> Saved data entries:
- - -

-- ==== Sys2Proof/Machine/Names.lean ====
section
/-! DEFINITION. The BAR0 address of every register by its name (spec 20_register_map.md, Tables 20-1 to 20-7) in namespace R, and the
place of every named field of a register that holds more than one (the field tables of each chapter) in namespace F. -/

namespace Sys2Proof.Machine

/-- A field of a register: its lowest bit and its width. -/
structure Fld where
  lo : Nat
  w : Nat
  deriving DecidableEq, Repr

- - -

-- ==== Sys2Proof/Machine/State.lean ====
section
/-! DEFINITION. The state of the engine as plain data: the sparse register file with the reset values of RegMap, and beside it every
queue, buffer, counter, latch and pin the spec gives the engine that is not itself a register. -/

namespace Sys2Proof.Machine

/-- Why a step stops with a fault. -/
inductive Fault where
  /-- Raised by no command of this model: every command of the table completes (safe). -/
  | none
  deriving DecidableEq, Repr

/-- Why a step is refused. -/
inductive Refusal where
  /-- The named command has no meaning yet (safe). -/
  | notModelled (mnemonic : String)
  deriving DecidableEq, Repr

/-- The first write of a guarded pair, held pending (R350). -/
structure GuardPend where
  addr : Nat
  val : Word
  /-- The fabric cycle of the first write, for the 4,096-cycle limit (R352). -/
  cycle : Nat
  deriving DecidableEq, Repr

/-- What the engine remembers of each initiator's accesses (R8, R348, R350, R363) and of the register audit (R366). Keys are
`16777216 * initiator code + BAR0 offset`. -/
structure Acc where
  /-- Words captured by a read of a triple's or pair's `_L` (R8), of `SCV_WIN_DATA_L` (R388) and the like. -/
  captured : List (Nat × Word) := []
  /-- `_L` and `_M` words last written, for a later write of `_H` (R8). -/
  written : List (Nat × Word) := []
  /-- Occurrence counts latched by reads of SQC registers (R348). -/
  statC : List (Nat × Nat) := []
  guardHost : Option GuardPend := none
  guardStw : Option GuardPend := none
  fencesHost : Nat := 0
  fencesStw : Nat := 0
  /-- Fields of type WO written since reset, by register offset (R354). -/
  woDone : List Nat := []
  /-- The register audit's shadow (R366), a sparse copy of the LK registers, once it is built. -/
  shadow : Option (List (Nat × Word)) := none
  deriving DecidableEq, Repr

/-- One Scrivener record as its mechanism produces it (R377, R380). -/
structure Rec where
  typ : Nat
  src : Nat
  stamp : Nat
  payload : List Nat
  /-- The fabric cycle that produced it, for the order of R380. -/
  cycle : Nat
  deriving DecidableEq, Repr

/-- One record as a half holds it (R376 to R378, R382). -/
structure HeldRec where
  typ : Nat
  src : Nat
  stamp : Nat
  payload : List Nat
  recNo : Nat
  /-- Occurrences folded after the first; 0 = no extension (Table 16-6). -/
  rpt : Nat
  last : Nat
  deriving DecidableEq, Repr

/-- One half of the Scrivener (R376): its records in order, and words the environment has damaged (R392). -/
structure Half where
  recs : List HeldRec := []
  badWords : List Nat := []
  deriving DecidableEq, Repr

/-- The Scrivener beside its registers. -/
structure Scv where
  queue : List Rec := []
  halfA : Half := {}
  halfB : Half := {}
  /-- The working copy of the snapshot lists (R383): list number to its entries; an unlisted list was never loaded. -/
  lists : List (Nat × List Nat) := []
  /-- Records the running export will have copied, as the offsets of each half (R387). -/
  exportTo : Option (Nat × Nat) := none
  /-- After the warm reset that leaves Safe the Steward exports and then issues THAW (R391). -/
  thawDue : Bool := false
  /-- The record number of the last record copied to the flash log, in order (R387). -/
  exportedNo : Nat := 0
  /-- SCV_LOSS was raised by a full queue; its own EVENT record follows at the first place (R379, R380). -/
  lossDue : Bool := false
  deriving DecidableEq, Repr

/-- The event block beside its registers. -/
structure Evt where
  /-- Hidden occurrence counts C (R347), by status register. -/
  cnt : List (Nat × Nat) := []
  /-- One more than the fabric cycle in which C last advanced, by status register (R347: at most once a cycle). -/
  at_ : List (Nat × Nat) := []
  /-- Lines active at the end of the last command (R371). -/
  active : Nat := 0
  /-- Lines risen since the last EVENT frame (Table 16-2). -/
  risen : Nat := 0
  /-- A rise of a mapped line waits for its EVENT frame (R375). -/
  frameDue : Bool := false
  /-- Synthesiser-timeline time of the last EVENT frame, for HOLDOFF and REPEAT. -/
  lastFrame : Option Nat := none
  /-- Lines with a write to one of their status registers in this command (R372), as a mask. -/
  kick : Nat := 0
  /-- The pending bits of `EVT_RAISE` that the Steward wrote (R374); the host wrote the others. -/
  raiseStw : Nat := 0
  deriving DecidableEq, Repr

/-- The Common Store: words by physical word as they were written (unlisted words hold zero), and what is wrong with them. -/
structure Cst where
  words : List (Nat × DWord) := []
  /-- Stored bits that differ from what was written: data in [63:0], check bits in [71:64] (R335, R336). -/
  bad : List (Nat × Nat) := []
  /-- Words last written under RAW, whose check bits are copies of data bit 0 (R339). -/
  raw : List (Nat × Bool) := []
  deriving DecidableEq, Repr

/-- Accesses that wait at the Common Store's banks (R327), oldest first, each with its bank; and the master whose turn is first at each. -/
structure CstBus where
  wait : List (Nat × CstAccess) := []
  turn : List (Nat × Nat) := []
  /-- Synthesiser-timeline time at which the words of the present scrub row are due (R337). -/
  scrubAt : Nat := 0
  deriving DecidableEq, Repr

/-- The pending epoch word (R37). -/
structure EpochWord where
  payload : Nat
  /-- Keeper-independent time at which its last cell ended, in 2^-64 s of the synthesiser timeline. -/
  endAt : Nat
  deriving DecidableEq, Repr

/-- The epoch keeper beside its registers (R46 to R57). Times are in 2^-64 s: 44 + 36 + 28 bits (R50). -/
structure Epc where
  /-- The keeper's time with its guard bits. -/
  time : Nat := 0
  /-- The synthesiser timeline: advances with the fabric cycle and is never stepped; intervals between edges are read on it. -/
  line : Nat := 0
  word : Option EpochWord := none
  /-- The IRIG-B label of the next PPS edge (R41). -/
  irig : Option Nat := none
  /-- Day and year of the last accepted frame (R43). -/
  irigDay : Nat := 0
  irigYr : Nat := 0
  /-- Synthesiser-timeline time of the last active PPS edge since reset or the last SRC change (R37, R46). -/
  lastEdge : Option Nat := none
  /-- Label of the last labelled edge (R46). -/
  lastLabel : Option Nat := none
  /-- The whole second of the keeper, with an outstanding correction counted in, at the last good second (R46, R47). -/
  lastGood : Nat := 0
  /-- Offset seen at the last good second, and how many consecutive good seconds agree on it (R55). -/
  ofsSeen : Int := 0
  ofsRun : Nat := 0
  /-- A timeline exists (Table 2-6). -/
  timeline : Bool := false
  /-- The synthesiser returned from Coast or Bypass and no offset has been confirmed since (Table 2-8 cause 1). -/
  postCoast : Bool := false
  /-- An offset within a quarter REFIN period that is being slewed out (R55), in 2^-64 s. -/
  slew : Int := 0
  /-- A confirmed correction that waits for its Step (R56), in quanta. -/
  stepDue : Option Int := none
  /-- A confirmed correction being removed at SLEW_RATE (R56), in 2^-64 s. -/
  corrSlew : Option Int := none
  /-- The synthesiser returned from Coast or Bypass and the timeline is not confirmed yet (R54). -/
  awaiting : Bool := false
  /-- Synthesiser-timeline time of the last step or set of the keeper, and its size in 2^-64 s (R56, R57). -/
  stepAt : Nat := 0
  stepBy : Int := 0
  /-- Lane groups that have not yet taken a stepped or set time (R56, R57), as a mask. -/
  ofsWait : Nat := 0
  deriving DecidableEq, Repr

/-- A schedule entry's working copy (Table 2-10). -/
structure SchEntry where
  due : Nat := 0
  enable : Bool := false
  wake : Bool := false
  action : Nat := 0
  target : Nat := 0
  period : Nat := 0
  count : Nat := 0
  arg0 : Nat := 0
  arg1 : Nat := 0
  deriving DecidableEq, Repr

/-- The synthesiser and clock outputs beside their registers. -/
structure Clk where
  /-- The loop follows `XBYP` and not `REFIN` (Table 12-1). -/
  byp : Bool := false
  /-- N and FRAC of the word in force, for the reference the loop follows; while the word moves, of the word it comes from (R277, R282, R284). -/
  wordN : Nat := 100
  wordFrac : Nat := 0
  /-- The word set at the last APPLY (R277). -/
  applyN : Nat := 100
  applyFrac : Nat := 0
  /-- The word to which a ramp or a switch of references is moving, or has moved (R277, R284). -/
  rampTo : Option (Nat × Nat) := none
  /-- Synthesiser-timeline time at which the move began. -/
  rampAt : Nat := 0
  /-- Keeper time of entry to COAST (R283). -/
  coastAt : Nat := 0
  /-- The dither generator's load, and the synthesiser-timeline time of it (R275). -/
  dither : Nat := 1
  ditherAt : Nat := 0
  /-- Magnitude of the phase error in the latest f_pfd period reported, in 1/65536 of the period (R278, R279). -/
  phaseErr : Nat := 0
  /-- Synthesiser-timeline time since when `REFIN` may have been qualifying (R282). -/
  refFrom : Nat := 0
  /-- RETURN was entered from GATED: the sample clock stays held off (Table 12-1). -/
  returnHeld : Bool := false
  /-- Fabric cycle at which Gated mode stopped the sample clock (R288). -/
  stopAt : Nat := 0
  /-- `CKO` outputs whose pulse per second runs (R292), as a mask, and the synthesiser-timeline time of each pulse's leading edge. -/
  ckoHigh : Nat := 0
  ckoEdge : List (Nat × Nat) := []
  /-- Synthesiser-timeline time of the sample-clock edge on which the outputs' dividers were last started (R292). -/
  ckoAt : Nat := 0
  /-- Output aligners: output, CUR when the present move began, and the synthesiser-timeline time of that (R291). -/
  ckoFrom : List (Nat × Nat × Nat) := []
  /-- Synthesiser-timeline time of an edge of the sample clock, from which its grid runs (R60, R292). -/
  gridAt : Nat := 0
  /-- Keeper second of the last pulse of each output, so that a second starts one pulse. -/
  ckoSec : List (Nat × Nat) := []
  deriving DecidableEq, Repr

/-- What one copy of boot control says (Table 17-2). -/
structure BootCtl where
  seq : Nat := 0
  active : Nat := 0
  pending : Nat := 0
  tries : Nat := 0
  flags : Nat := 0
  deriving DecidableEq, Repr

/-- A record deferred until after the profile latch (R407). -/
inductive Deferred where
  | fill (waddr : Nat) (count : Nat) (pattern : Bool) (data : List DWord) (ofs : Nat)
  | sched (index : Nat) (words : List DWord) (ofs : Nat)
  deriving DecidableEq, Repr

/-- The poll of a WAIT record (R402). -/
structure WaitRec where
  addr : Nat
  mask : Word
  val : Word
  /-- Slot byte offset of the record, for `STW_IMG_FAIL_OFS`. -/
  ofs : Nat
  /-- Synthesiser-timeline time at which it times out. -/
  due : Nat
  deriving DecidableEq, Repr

- - -

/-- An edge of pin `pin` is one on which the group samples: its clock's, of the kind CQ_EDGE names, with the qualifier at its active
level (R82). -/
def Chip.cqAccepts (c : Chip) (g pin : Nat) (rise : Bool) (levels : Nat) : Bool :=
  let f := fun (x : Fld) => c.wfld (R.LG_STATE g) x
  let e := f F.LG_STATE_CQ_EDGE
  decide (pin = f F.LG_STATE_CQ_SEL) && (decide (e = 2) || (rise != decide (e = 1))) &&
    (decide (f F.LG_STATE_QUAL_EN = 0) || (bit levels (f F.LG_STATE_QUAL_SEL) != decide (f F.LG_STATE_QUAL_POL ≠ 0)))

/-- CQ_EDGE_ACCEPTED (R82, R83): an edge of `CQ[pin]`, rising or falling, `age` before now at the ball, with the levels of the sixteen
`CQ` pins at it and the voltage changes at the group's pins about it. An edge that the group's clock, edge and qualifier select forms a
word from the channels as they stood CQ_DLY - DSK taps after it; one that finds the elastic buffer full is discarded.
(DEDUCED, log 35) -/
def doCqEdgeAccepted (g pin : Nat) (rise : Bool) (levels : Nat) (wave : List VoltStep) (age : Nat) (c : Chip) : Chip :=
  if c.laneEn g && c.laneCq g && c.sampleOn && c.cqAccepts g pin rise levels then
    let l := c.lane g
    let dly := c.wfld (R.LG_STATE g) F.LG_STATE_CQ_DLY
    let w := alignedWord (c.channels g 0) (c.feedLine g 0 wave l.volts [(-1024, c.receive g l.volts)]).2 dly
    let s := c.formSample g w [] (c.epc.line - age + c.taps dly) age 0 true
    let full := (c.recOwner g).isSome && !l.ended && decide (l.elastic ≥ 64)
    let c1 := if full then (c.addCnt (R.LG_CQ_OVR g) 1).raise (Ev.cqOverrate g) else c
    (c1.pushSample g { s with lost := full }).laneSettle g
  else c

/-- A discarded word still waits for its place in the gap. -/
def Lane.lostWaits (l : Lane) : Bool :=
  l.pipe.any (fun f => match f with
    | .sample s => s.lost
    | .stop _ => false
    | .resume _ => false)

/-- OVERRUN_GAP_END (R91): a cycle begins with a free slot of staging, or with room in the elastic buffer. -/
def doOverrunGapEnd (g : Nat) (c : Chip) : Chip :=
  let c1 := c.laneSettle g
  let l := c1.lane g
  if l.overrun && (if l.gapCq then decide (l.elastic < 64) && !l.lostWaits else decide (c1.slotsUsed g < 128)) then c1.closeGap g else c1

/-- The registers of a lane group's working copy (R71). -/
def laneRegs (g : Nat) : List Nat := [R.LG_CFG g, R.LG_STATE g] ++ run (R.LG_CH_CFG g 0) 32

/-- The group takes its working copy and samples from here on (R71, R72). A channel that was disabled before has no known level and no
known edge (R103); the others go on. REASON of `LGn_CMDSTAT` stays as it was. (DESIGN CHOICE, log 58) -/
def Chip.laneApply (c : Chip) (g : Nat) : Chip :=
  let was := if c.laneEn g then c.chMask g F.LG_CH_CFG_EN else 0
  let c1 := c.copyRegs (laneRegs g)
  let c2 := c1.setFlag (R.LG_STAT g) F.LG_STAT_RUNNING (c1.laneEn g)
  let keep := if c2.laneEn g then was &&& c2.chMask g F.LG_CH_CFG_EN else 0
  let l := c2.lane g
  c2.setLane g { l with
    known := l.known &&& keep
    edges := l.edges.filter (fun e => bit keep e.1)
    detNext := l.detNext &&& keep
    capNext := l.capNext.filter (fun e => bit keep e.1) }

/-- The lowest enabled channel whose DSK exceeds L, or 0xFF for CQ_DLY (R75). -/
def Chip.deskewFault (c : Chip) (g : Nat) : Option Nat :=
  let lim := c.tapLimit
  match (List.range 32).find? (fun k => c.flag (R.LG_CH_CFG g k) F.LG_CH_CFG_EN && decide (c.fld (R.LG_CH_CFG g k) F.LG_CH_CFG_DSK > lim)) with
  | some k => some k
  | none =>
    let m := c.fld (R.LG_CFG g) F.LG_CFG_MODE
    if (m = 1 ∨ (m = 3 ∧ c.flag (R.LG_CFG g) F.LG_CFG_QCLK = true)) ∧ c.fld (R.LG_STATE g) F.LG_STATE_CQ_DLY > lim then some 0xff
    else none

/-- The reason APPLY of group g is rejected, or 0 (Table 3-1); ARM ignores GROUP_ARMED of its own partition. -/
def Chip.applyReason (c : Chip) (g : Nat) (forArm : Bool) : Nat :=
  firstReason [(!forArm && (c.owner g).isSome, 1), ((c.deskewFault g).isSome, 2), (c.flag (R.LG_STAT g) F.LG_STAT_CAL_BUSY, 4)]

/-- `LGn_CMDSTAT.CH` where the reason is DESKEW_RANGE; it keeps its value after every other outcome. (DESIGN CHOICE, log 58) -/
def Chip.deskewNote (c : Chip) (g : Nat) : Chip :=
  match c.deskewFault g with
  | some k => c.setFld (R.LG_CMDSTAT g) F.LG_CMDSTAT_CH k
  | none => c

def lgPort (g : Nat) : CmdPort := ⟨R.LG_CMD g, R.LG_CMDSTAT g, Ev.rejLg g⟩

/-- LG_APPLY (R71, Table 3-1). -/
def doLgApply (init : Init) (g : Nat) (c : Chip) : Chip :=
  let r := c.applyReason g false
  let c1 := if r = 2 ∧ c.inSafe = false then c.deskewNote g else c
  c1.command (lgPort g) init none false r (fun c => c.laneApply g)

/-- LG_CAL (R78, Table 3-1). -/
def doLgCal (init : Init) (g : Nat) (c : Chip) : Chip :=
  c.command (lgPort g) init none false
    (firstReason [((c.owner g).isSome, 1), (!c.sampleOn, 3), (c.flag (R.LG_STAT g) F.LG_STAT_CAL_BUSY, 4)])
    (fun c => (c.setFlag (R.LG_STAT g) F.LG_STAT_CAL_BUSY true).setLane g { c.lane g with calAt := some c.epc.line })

- - -

> Requirement: Among the entries above, copy exactly only the lines starting with the one containing "irigDay : Nat := 0" and going through the one containing "slew : Int := 0", both ends included.

> Answer to the problem:
  irigDay : Nat := 0
  irigYr : Nat := 0
  /-- Synthesiser-timeline time of the last active PPS edge since reset or the last SRC change (R37, R46). -/
  lastEdge : Option Nat := none
  /-- Label of the last labelled edge (R46). -/
  lastLabel : Option Nat := none
  /-- The whole second of the keeper, with an outstanding correction counted in, at the last good second (R46, R47). -/
  lastGood : Nat := 0
  /-- Offset seen at the last good second, and how many consecutive good seconds agree on it (R55). -/
  ofsSeen : Int := 0
  ofsRun : Nat := 0
  /-- A timeline exists (Table 2-6). -/
  timeline : Bool := false
  /-- The synthesiser returned from Coast or Bypass and no offset has been confirmed since (Table 2-8 cause 1). -/
  postCoast : Bool := false
  /-- An offset within a quarter REFIN period that is being slewed out (R55), in 2^-64 s. -/
  slew : Int := 0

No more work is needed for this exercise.